Opinion on other matters prescribed by the Companies Act 2006
In our opinion the information given in the Directors’ Report for the financial year for which the financial statements are prepared is consistent with the financial statements.
Matters on which we are required to report by exception
We have nothing to report in respect of the following matters where the Companies Act 2006 requires us to report to you if, in our opinion:
- adequate accounting records have not been kept by the parent company, or returns adequate for our audit have not been received from branches not visited by us; or
- the parent company financial statements are not in agreement with the accounting records and returns; or
- certain disclosures of directors’ remuneration specified by law are not made; or
- we have not received all the information and explanations we require for our audit.
[1] Plc: public limited company/società quotata
[2] Dichiarazione di limitazione di responsibilità
COMPREHENSION EXERCISES
Exercise 1.
Collocation: a familiar grouping of words, especially words that habitually appear together and thereby convey meaning by association.
Match the verbs (a-i) with the nouns (1-7) to form the collocations used in the text.
Verb | Noun |
a. accept |
b. apply
c. assume
d. audit
e. form
f. obtain
g. prepare
h. state
i. undertake1. audit work
2. responsibility (2 verbs)
3. evidence
4. financial reporting framework
5. matters
6. financial statements (2 verbs)
7. opinions
Exercise 2
What difference is there between the Financial Reporting Framework used in the preparation of the Group statements and those of the Parent Company?
Exercise 3
What disclaimers[2] do the auditors make?
Exercise 4
What, according to the text, does an audit involve?
Exercise 5
What reports and statements that make up XXX plc’s financial statements did the auditors examine?
Exercise 6
Which word is the ‘odd one out’ and why?
misstatement; disclosures; inconsistencies
ANSWERS
Exercise 1.
a. accept responsibility;
b. apply financial reporting framework
c. assume responsibility
d. audit financial statements
e. form opinions
f. obtain evidence
g. prepare financial statements
h. state matters
i. undertake audit work
Exercise 2
The financial reporting framework applied in the preparation of the group financial statements is applicable law and International Financial Reporting Standards (IFRSs) as adopted by the European Union; the financial reporting framework applied in the preparation of the Parent Company financial statements is applicable law and United Kingdom Accounting Standards (United Kingdom Generally Accepted Accounting Practice).
Exercise 3
- the report is made solely to the company’s members to state to them those matters required to be stated in an auditor’s report and for no other purpose.
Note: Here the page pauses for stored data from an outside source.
-- ==== Sys2Proof/Machine/Read.lean ====
section
/-!
DEFINITION. Read.lean: the Reader (R82 to R100): the hand-over, the LOADING slot, the classification of pitches, copies and
their rows, evaluation, C2 correction, retries, end of data, read-ahead, the header read of a load.
-/
namespace Sys2Proof.Machine

/-! ### Hand-over and the LOADING slot (R11, R83) -/

/-- The partition's EOD is known and a dataset number lies above its last dataset: the mark position (R95). -/
def State.endKnown (s : State) (n : Nat) : Option Loc :=
  match s.eodHere with
  | some e => if nextAfter e.last ≤ n then some e.mark else none
  | none => none

/-- A slot may be opened LOADING: none is LOADING, and none FAILED stands at the newest end (R3, R4). -/
def Dbm.mayLoad (d : Dbm) : Bool :=
  (d.find .loading).isNone && d.slots.getLast?.map Slot.state != some .failed && decide (0 < d.free)

/-- A LOADING slot opened for the expected dataset when the Reader asks for one and it can be had (R11). -/
def State.openLoading (s : State) : State :=
  match s.rdr.expected with
  | some (n, p) =>
    if s.rdr.wanted && s.dbm.direction == .read && s.dbm.mayLoad then
      let x : Slot :=
        { state := .loading, dataset := n, partition := p, first := none, filemarksBefore := none, entries := none,
          payload := none, attempt := none, passes := some 1, outcome := none, objects := 0, filemarks := 0 }
      (s.onDbm (·.opened x)).onRdr (fun r => { Rdr.emptyMap r with pass := some 1, wanted := false, tallies := Tally.zeros })
    else s
  | none => s

/-- The LOADING slot returns to FREE, the take pointer stepping back (R11). -/
def State.dropLoading (s : State) : State :=
  s.when ((s.dbm.slots.getLast?.map (fun x => x.state == .loading)).getD false) (·.onDbm Dbm.dropNewest)

/-- The EOD object and the filemarks before it where end of data is met before dataset n of a partition: D's first object in a load of D
alone, the object after the dataset proven last, else the logical position (R114, logs 29 and 48). -/
def State.endBefore (s : State) (n p : Nat) : Nat × Option Nat :=
  if n = 0 then (0, some 0)
  else match s.rdr.alone, s.pu.cut, s.pu.lastRead with
    | true, some c, _ => (c.first, some c.filemarks)
    | _, _, some (q, d, e, f) => if q = p ∧ d + 1 = n then (e, some f) else (s.pu.object, none)
    | _, _, none => (s.pu.object, none)

/-- End of data reported to the Position Unit: an EOD record not yet known becomes known (R95, R97, R109, R114, log 29). The model's
choice: a position that a load of D alone so finds beyond the EOD becomes the EOD object (R104, log 48). -/
def State.reportReadEnd (s : State) (place : Loc) (pattern : Bool) : State :=
  match s.rdr.expected with
  | some (n, p) =>
    if (s.eodOf p).isSome then s
    else
      let (object, fm) := s.endBefore n p
      let s := s.when (s.rdr.alone && decide (object < s.pu.object)) (·.setPosition object none)
      let s := s.onPu (fun u => { u with eodFilemarks := u.eodFilemarks.set p fm })
      s.setEod p { object := object, last := if n = 0 then none else some (n - 1), mark := place, onTape := pattern }
  | none => s

/-- End of data at the Reader, reported (R95); a load of D alone ends its command (R16, R97). -/
def State.readerEnds (s : State) (place : Loc) (pattern : Bool) : State :=
  let alone := s.rdr.alone
  let s := s.dropLoading.reportReadEnd place pattern
  let s := s.onRdr (fun r => { Rdr.emptyMap r with activity := .ended .endOfData, readAhead := false, wanted := false, target := none,
                                                   alone := false, tallies := Tally.zeros })
  let s := s.setGoal .stop
  if alone then s.settleFails else s

/-- The hand-over (R83): partition, dataset N and seek pitch given to the Reader. A seek pitch that is the partition's end is the
end of data of R95 (R45). The model's choice: no tape is moved for it (log 49). -/
def State.handOver (s : State) (n : Nat) (seek : Loc) (alone : Bool) : State :=
  let p := s.pu.partition
  let s := s.wfYield.onRdr (fun r => { r with expected := some (n, p), unseen := none, blankRun := 0, blankStart := none, alone := alone })
  match s.endKnown n with
  | some mark => s.readerEnds mark false
  | none =>
    if s.pitches ≤ seek.pitch then s.readerEnds ⟨seek.wrap, s.pitches - 1⟩ false
    else
      let s := s.onRdr (fun r => { r with activity := .repositioning, target := some seek, wanted := true })
      (s.setGoal (.runUp seek false)).openLoading

/-- The Reader pauses at the read-ahead limit (R96). -/
def State.readerPauses (s : State) : State :=
  (s.onRdr (fun r => { r with activity := .paused, wanted := false })).setGoal .stop

/-- A paused Reader resumes at the resume point (R96). The model's choice: with no separator classified yet it seeks from the
partition's first data pitch (log 49). -/
def State.readerResumes (s : State) : State :=
  match s.rdr.expected with
  | some (n, _) => s.handOver n (s.rdr.resume.getD (firstDataPitch (s.partitionWraps s.pu.partition).1)) false
  | none => s

/-- The next expected dataset after one made READY (R90, R95, R96). -/
def State.readNext (s : State) (n p : Nat) : State :=
  let s := s.onRdr (fun r => { Rdr.emptyMap r with expected := some (n, p), tallies := Tally.zeros })
  match s.endKnown n with
  | some mark => s.readerEnds mark false
  | none =>
    if s.rdr.readAhead && decide (s.dbm.countIn .ready < s.sm.table.high) then
      (s.onRdr (fun r => { r with activity := .seeking, wanted := true })).openLoading
    else s.readerPauses

/-! ### Rows (R85, R87, R88) -/

/-- Where the rows being captured stand in the DRAM: the LOADING slot, or for the header the slot at the take pointer
(R88, R100). -/
def State.readBase (s : State) : Option Nat :=
  if s.rdr.activity == .header then some (Config.slotBytes * s.dbm.take)
  else (s.dbm.find .loading).map s.dbm.base

/-- The rows of a row set with good headers that are not FILLER, with their channels (R85). -/
def goodRows (rows : Vector (Option RowRead) 16) (wrap : Nat) : List (Nat × RowRead) :=
  (List.range 16).filterMap (fun c => match rows.toArray.getD c none with
    | some r => if goodHeader r c wrap && !isFiller r then some (c, r) else none
    | none => none)

/-- How many rows of a row set have bad headers (R85). -/
def badHeaders (rows : Vector (Option RowRead) 16) (wrap : Nat) : Nat :=
  ((List.range 16).filter (fun c => match rows.toArray.getD c none with
    | some r => !goodHeader r c wrap
    | none => false)).length

/-- A row record after a placed row (R88). -/
def RowState.take (st : RowState) (ok : Bool) (pass copy : Nat) : RowState :=
  match st with
  | .good p c => .good p c
  | _ => if ok then .good pass copy else .erased pass copy

/-- The record was supplied by a copy. -/
def RowState.from (st : RowState) (copy : Nat) : Bool :=
  match st with
  | .good _ c => c == copy
  | .erased _ c => c == copy
  | .absent => false

/-- The state of a row record. -/
def RowState.isGood : RowState → Bool
  | .good _ _ => true
  | _ => false

/-- A row's record in the row map. -/
def Rdr.row (r : Rdr) (n : Nat) : RowState := r.rows.toArray.getD n .absent

/-- A row of the current copy placed and scored (R88, R98). -/
def State.storeRow (s : State) (x : Nat × RowRead) : State :=
  let row := x.2.row.toNat
  let ok := goodOutcome x.2.outcome
  let s := match s.readBase with
    | some base => s.when (ok && !(s.rdr.row row).isGood)
        (·.onDbm (·.onDram (·.place (base + row * Config.rowBytes) Config.rowBytes x.2.payload)))
    | none => s
  s.onRdr (fun r => { r with rows := r.rows.setIfInBounds row ((r.row row).take ok (r.pass.getD 1) (r.copy.getD 1)),
                             tallies := scoreRow r.tallies x.1 (!ok) })

/-- The span start listed for the current copy (R87). -/
def Rdr.start (r : Rdr) : Option Loc := r.copies[r.copy.getD 1 - 1]?

/-- The span start of the current copy listed, or replaced by a later one (R87). -/
def Rdr.setStart (r : Rdr) (l : Loc) : Rdr :=
  { r with copies := if r.start.isSome then r.copies.set (r.copy.getD 1 - 1) l else r.copies ++ [l] }

/-- A copy of the expected dataset has been met (R86, R91). -/
def Rdr.met (r : Rdr) : Bool := r.opened.isSome

/-- Every record the current copy supplied returns to ABSENT, its tallies set to zero (R87). -/
def Rdr.clearCopy (r : Rdr) : Rdr :=
  { r with rows := r.rows.map (fun st => if st.from (r.copy.getD 1) then .absent else st), tallies := Tally.zeros }

/-- The span start a nominal row at a pitch implies (R87); `none` where it would lie before the wrap. The model's choice: such a row is not
placed and not scored, and leaves the span start as it is, unknown ones too (log 49). -/
def impliedStart (row : Nat) (l : Loc) : Option Loc :=
  if l.pitch < row / 16 then none else some ⟨l.wrap, l.pitch - row / 16⟩

/-- A rewrite row's pitch lies in the rewrite sets of a span (R87). -/
def inRewriteSets (start l : Loc) : Bool :=
  l.wrap == start.wrap && decide (start.pitch + 16 ≤ l.pitch) && decide (l.pitch ≤ start.pitch + 19)

/-- A good-header row of the expected dataset placed in the current copy, or not (R87). -/
def State.placeRow (l : Loc) (s : State) (x : Nat × RowRead) : State :=
  if x.2.attempt.toNat = 1 then
    match impliedStart x.2.row.toNat l, s.rdr.start with
    | none, _ => s
    | some t, none => (s.onRdr (·.setStart t)).storeRow x
    | some t, some u =>
      if t = u then s.storeRow x
      else if t.before u then s
      else (s.onRdr (fun r => (Rdr.clearCopy r).setStart t)).storeRow x
  else
    match s.rdr.start with
    | some u => if inRewriteSets u l then s.storeRow x else s
    | none => s

/-- A copy of the expected dataset opens at a pitch, its number one above the copies listed (R87, R91); a fifth span, or one
beyond those listed on a later pass, is passed over. -/
def State.openCopy (s : State) (l : Loc) : State :=
  let listed := s.rdr.copies.length
  let first := s.rdr.pass.getD 1 = 1 ∨ listed = 0
  let k := if first then listed + 1 else s.rdr.copy.getD 0 + 1
  if (first ∧ 4 ≤ listed) ∨ (¬ first ∧ listed < k) then s
  else
    s.onRdr (fun r => { r with copy := some k, opened := some l, copyOpen := true, tallies := Tally.zeros,
                               activity := if r.activity = .header then .header else .capturing })

/-! ### Evaluation (R89, R90) -/

/-- The read tallies handed to the Head Monitor and set to zero (R98). -/
def State.handReadTallies (s : State) : State :=
  (s.takeTally s.rdr.tallies).onRdr (fun r => { r with tallies := Tally.zeros })

/-- The erased count: the rows that are not GOOD (R89). -/
def Rdr.erasedCount (r : Rdr) : Nat := (r.rows.toList.filter (fun st => !st.isGood)).length

/-- The payload of a row of the dataset at an address. -/
def Memory.row (m : Memory) (base n : Nat) : Cells := m.cells (base + n * Config.rowBytes) Config.rowBytes

/-- The payload of a row of the dataset at an address replaced. -/
def Memory.setRow (m : Memory) (base n : Nat) (cs : Cells) : Memory := m.place (base + n * Config.rowBytes) Config.rowBytes cs

/-- The data area of the dataset at an address. -/
def Memory.area (m : Memory) (base : Nat) : Cells := m.cells base (240 * Config.rowBytes)

/-- The rows of each attempt in the trace, the latest attempt first: an attempt begins with the first writing of row 0, which its nominal
set 0 carries (R46, R47). -/
def attemptsIn (tape : List TapeWrite) : List (List RowWritten) :=
  tape.foldl (fun attempts w => match w with
    | .rowSet _ rows =>
      if rows.any (fun r => r.row == some 0 && r.attempt == 1) then rows :: attempts
      else match attempts with
        | a :: older => (a ++ rows) :: older
        | [] => [rows]
    | _ => attempts) []

/-- An attempt at a dataset wrote every one of given rows as given. -/
def wrote (attempt : List RowWritten) (dataset : Nat) (rows : List (Nat × Cells)) : Bool :=
  rows.all (fun x => attempt.any (fun r =>
    r.row == some x.1 && r.dataset == dataset && Memory.place [] 0 Config.rowBytes r.payload == x.2))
- to the fullest extent permitted by law, the auditors do not accept or assume responsibility to anyone other than the company and the company’s members as a body, for their audit work, for this report, or for the opinions formed.
- The auditors’ responsibility is to audit and express an opinion on the financial statements in accordance with applicable law and International Standards on Auditing (UK and Ireland) and consequently to comply the with the Auditing Practices Board’s Ethical Standards for Auditors.
Exercise 4
An audit involves (i) obtaining evidence about the amounts and disclosures in the financial statements
sufficient to give reasonable assurance that the financial statements are free from material misstatement,
whether caused by fraud or error; and (ii) making an assessment of whether the accounting policies are
appropriate to the company’s circumstances and have been consistently applied and adequately disclosed.
Exercise 5
Consolidated Statement of Comprehensive Income, the Consolidated Statement of Financial Position, the Consolidated Statement of Changes in Equity, the Consolidated Statement of Cash Flows, the Parent Company Balance Sheet and the related notes, the financial and non-financial information in the Chairman’s Statement, Directors’ Report and Corporate Governance Statement and any other related information.
Exercise 6
Disclosures, because it does not have a negative sense.